Exercise aim: Starting at the top of the records, output every line through the one that contains "q.supply with loss", keeping each exactly as it appears.

Extracted data:

────

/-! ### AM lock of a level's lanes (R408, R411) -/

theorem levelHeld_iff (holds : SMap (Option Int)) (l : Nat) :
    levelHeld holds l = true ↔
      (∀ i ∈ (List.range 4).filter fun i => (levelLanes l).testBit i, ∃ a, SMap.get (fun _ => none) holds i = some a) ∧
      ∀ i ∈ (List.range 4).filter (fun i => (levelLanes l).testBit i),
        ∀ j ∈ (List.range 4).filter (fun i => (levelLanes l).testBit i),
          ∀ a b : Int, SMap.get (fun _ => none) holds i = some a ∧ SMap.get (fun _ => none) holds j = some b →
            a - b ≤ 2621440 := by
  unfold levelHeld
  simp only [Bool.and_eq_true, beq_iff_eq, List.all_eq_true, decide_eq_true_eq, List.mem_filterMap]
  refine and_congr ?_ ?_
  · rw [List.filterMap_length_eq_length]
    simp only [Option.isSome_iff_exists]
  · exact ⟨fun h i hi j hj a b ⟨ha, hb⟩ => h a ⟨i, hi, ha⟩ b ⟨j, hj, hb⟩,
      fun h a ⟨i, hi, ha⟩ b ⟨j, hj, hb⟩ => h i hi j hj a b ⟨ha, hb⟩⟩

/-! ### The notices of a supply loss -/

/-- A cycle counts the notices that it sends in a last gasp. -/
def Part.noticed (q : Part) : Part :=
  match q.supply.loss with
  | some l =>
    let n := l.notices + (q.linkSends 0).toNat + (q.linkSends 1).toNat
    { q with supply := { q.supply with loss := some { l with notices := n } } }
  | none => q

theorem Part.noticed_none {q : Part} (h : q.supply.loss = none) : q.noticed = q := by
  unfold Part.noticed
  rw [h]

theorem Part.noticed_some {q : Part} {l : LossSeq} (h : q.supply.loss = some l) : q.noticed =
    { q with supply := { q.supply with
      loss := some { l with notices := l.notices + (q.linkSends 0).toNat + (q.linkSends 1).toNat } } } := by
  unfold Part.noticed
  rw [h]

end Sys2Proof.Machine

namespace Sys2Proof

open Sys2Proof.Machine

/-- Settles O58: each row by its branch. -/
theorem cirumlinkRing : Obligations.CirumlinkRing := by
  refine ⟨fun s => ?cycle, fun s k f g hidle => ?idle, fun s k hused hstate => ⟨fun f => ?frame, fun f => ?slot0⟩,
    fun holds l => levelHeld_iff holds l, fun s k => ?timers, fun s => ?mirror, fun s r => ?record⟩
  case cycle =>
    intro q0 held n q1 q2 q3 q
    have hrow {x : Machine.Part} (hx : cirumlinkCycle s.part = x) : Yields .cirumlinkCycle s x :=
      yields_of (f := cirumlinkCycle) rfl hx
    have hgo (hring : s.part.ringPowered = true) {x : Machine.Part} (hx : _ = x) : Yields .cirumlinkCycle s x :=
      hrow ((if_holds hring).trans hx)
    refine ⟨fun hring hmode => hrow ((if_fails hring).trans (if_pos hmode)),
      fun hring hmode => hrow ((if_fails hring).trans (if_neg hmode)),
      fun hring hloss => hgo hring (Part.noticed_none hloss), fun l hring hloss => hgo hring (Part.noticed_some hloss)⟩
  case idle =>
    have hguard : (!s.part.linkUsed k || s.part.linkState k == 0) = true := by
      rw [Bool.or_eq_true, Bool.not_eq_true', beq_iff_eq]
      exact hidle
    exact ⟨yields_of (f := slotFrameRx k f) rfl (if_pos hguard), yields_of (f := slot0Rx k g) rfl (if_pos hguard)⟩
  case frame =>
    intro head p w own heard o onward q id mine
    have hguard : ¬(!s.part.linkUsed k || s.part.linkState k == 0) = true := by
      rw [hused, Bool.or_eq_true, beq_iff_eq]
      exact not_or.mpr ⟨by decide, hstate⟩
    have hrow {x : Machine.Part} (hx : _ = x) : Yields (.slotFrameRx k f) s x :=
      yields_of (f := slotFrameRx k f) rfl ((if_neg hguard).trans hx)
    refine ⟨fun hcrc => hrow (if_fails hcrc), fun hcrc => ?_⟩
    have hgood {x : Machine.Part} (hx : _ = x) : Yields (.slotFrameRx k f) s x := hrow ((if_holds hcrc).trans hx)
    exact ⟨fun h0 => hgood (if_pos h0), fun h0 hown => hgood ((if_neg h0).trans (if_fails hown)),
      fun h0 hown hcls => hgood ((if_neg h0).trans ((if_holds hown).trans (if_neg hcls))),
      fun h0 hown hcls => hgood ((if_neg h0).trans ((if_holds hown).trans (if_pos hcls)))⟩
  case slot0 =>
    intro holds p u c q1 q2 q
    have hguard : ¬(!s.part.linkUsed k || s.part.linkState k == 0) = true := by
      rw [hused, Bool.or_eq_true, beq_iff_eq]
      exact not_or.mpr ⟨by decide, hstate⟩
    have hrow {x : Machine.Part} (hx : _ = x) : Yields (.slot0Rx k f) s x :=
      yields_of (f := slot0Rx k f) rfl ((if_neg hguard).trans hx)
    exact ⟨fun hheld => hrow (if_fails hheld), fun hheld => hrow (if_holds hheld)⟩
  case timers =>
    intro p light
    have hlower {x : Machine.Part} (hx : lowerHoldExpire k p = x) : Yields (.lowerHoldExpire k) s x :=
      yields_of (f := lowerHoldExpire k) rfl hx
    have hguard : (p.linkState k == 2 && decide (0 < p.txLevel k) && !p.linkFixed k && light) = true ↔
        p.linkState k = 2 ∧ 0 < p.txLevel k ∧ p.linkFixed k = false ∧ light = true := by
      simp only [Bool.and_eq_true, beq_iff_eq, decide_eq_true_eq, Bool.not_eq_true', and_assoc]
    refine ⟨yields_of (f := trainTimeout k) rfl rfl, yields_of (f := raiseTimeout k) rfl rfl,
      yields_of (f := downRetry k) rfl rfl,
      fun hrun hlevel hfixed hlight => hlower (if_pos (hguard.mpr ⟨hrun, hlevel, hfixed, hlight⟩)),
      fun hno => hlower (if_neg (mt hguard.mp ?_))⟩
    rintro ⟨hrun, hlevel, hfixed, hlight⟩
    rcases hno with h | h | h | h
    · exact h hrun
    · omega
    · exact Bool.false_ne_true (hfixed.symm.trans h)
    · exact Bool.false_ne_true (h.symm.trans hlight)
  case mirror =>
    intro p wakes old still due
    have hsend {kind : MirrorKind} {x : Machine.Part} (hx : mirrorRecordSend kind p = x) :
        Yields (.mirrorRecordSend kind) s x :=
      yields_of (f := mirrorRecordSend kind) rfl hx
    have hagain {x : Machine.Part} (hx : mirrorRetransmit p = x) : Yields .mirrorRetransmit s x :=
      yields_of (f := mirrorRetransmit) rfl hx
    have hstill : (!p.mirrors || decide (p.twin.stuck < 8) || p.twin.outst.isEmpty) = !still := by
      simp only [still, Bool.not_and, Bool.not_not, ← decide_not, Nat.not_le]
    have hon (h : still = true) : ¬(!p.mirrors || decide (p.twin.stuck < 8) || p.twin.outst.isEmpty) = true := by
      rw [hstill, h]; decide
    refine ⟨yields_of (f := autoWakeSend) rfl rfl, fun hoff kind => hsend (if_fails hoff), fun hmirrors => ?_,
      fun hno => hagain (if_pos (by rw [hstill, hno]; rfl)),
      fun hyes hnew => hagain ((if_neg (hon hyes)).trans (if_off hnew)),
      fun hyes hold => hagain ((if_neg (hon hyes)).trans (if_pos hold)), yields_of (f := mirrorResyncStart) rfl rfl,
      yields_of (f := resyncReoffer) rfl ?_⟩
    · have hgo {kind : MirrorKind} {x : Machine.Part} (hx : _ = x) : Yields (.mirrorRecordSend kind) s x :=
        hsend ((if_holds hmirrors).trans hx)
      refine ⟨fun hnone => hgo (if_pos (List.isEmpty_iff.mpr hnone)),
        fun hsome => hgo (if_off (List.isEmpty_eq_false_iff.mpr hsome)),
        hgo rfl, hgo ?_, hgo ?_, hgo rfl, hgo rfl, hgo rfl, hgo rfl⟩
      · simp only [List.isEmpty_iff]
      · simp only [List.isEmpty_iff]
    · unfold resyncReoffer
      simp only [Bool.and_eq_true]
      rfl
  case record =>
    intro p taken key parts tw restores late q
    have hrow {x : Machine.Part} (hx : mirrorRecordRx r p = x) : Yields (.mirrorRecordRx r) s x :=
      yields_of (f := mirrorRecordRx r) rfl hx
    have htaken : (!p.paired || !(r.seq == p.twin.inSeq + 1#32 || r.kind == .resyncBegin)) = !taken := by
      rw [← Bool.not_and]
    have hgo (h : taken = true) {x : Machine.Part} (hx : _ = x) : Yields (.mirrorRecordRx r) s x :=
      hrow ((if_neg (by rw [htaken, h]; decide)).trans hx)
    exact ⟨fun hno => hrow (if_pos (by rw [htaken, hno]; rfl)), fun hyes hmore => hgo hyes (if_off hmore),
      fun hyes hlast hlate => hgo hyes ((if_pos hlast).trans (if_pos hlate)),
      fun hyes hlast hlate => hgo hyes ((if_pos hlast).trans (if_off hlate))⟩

────

Solution:
/-! ### AM lock of a level's lanes (R408, R411) -/

theorem levelHeld_iff (holds : SMap (Option Int)) (l : Nat) :
    levelHeld holds l = true ↔
      (∀ i ∈ (List.range 4).filter fun i => (levelLanes l).testBit i, ∃ a, SMap.get (fun _ => none) holds i = some a) ∧
      ∀ i ∈ (List.range 4).filter (fun i => (levelLanes l).testBit i),
        ∀ j ∈ (List.range 4).filter (fun i => (levelLanes l).testBit i),
          ∀ a b : Int, SMap.get (fun _ => none) holds i = some a ∧ SMap.get (fun _ => none) holds j = some b →
            a - b ≤ 2621440 := by
  unfold levelHeld
  simp only [Bool.and_eq_true, beq_iff_eq, List.all_eq_true, decide_eq_true_eq, List.mem_filterMap]
  refine and_congr ?_ ?_
  · rw [List.filterMap_length_eq_length]
    simp only [Option.isSome_iff_exists]
  · exact ⟨fun h i hi j hj a b ⟨ha, hb⟩ => h a ⟨i, hi, ha⟩ b ⟨j, hj, hb⟩,
      fun h a ⟨i, hi, ha⟩ b ⟨j, hj, hb⟩ => h i hi j hj a b ⟨ha, hb⟩⟩

/-! ### The notices of a supply loss -/

/-- A cycle counts the notices that it sends in a last gasp. -/
def Part.noticed (q : Part) : Part :=
  match q.supply.loss with
  | some l =>
    let n := l.notices + (q.linkSends 0).toNat + (q.linkSends 1).toNat
    { q with supply := { q.supply with loss := some { l with notices := n } } }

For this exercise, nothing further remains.